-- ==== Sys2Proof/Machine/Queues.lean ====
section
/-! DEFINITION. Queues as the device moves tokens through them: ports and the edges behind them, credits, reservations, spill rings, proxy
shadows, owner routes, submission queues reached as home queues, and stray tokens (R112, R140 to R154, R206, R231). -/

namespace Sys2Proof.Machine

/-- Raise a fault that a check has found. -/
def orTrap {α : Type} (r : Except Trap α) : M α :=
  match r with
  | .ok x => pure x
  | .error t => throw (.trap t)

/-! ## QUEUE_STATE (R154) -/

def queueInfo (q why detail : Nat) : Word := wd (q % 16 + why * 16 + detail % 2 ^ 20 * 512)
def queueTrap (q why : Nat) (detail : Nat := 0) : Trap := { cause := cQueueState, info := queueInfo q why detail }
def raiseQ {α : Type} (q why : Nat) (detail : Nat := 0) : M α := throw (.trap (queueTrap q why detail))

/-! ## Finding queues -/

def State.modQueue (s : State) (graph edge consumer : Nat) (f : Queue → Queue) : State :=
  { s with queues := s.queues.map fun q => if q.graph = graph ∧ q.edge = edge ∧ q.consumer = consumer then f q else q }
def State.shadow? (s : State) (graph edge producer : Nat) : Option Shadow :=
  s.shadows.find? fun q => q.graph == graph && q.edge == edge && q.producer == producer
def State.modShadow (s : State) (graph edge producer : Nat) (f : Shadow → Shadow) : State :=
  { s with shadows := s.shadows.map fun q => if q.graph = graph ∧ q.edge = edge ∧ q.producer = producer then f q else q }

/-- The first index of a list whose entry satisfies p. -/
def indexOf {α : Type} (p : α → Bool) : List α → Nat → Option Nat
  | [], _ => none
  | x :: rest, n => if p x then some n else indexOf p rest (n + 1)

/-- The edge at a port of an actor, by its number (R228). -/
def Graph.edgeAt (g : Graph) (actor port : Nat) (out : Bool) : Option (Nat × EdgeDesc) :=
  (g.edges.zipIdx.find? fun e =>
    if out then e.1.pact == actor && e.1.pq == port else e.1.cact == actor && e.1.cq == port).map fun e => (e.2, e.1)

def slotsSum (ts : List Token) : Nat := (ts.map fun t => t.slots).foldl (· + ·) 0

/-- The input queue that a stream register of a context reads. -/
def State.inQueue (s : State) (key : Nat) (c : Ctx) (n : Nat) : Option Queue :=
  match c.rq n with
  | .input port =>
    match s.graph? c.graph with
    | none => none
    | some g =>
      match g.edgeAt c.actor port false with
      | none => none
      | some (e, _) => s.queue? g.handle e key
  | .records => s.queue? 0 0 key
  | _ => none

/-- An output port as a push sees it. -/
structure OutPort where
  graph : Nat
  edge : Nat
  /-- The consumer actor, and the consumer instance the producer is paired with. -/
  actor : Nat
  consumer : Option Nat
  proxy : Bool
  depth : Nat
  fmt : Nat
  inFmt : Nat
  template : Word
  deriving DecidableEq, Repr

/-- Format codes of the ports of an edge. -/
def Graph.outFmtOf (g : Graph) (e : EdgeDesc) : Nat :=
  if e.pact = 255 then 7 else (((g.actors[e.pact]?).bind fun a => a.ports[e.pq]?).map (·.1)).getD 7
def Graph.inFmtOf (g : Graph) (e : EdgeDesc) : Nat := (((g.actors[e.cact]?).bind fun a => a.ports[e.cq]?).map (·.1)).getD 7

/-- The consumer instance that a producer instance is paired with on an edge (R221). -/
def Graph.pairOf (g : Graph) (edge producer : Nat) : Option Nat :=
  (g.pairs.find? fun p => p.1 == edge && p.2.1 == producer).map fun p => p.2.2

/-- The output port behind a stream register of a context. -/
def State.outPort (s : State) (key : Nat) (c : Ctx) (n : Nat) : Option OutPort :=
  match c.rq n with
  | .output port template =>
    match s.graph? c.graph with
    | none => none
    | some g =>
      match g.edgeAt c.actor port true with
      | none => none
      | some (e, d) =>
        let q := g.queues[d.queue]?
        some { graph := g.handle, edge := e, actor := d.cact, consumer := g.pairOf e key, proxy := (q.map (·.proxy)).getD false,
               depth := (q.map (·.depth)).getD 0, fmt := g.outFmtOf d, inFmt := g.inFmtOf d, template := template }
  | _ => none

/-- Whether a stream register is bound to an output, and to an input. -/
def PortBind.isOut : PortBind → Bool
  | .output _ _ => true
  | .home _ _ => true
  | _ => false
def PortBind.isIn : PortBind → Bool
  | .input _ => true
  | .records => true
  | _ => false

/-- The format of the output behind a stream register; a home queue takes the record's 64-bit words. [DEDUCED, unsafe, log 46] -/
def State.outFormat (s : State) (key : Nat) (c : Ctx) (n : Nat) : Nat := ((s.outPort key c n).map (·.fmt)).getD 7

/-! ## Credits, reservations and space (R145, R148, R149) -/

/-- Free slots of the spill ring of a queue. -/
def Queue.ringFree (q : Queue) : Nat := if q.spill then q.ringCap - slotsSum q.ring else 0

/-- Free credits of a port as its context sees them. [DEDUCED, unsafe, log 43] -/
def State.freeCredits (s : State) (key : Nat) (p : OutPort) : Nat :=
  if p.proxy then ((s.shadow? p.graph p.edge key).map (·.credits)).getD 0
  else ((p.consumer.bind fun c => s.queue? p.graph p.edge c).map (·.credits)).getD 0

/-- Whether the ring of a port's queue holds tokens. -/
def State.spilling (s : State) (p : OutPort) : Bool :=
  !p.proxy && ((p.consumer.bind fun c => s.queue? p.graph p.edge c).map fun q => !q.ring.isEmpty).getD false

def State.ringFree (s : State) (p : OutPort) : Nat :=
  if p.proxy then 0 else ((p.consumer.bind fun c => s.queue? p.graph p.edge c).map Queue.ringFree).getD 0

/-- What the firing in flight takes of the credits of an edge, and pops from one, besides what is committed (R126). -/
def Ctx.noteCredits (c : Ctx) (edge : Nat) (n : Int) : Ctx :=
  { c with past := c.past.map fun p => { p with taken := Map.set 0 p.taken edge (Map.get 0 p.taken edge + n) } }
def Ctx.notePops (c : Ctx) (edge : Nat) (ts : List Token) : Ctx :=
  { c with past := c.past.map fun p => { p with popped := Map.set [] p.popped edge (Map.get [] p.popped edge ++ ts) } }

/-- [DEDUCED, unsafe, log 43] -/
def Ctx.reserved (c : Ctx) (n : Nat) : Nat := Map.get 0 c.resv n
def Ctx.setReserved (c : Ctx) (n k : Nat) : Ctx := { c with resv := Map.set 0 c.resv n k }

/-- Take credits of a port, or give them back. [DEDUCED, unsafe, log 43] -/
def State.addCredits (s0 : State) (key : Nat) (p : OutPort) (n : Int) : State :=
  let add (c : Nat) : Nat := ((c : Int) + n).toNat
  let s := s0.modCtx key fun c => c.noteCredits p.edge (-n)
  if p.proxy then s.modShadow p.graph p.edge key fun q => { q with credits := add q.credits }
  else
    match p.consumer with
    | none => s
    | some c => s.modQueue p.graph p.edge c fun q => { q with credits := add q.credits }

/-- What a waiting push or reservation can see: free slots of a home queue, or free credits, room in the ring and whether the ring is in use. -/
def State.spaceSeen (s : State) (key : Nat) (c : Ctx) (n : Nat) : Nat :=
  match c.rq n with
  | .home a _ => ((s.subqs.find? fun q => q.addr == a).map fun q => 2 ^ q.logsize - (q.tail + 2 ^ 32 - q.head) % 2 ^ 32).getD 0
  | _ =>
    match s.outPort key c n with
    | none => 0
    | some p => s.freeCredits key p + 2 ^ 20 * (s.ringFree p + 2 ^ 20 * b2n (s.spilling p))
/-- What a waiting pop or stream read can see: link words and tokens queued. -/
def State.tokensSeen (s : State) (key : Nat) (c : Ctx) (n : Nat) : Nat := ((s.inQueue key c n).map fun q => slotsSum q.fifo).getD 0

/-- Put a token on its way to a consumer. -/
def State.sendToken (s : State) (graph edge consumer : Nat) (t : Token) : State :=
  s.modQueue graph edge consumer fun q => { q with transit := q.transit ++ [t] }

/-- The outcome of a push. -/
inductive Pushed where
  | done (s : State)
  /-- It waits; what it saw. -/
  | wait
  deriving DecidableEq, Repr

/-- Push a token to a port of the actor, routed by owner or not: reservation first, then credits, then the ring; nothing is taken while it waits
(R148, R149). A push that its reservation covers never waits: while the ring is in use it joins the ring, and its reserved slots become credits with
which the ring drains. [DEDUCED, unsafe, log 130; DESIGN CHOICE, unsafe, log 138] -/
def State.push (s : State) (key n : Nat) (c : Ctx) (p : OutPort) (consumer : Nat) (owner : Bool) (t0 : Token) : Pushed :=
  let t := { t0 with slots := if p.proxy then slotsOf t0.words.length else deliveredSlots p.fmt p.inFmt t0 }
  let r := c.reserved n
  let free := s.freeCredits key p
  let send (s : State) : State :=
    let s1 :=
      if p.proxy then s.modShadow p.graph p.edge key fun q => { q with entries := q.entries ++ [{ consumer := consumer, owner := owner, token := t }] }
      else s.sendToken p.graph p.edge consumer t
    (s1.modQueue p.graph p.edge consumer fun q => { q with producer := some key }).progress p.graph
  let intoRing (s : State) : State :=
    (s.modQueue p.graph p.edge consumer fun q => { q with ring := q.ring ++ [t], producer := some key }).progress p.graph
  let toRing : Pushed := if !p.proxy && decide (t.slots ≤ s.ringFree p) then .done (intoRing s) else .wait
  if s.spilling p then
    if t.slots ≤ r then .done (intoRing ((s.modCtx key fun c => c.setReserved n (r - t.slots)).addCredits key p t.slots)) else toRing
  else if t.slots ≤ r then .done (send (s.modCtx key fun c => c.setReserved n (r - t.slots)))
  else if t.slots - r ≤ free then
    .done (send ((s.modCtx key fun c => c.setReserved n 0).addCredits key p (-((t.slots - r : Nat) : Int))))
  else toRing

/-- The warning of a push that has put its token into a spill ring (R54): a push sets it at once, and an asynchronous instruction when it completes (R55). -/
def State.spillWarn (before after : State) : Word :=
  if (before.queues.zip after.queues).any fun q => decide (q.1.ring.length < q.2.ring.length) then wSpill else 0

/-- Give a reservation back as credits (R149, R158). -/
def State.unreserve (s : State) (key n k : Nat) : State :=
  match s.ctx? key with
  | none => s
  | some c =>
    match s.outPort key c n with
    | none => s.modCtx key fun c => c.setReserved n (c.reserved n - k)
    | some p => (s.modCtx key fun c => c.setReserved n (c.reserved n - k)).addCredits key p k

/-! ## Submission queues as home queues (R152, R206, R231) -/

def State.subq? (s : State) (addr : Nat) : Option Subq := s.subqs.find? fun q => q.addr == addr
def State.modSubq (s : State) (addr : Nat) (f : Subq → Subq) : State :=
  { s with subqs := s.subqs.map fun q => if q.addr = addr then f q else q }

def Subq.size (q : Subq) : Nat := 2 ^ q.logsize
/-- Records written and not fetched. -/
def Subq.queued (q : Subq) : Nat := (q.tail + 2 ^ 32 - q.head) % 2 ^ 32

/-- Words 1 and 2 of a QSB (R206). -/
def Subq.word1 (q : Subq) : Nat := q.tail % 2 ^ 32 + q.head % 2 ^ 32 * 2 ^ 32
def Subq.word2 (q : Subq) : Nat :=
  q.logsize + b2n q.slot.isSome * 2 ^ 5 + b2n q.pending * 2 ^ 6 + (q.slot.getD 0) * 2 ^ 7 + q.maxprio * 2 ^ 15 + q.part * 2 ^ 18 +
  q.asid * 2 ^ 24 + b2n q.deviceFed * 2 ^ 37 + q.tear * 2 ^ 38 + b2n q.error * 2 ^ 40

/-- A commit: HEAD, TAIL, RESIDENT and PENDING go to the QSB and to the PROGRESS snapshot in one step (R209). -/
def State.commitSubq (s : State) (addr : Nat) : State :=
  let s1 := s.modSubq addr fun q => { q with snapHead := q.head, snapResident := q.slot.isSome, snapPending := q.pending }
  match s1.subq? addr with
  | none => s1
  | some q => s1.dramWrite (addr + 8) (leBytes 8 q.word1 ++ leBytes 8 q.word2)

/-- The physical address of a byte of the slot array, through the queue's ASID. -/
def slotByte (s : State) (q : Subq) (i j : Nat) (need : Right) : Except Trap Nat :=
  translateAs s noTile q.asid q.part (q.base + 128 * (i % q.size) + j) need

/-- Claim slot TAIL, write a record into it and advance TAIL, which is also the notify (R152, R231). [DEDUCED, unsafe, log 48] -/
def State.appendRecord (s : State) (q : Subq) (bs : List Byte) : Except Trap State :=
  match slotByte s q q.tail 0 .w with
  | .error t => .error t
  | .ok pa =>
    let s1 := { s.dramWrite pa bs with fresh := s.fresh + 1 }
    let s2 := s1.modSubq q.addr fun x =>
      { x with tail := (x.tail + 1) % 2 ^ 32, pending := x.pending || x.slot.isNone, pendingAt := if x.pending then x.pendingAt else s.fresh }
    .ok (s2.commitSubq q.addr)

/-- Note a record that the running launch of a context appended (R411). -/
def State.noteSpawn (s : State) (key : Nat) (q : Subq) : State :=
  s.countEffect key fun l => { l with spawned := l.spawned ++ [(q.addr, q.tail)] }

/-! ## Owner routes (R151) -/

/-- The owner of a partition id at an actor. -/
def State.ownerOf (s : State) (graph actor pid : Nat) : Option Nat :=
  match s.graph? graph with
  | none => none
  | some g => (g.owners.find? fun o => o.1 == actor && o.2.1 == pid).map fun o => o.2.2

→ **Problem to solve**:
Output, exactly and in full, the lines from the start of the entries above through the line that contains "def queueTrap (q".

→ **Exercise response**:
-- ==== Sys2Proof/Machine/Queues.lean ====
section
/-! DEFINITION. Queues as the device moves tokens through them: ports and the edges behind them, credits, reservations, spill rings, proxy
shadows, owner routes, submission queues reached as home queues, and stray tokens (R112, R140 to R154, R206, R231). -/

namespace Sys2Proof.Machine

/-- Raise a fault that a check has found. -/
def orTrap {α : Type} (r : Except Trap α) : M α :=
  match r with
  | .ok x => pure x
  | .error t => throw (.trap t)

/-! ## QUEUE_STATE (R154) -/

def queueInfo (q why detail : Nat) : Word := wd (q % 16 + why * 16 + detail % 2 ^ 20 * 512)
def queueTrap (q why : Nat) (detail : Nat := 0) : Trap := { cause := cQueueState, info := queueInfo q why detail }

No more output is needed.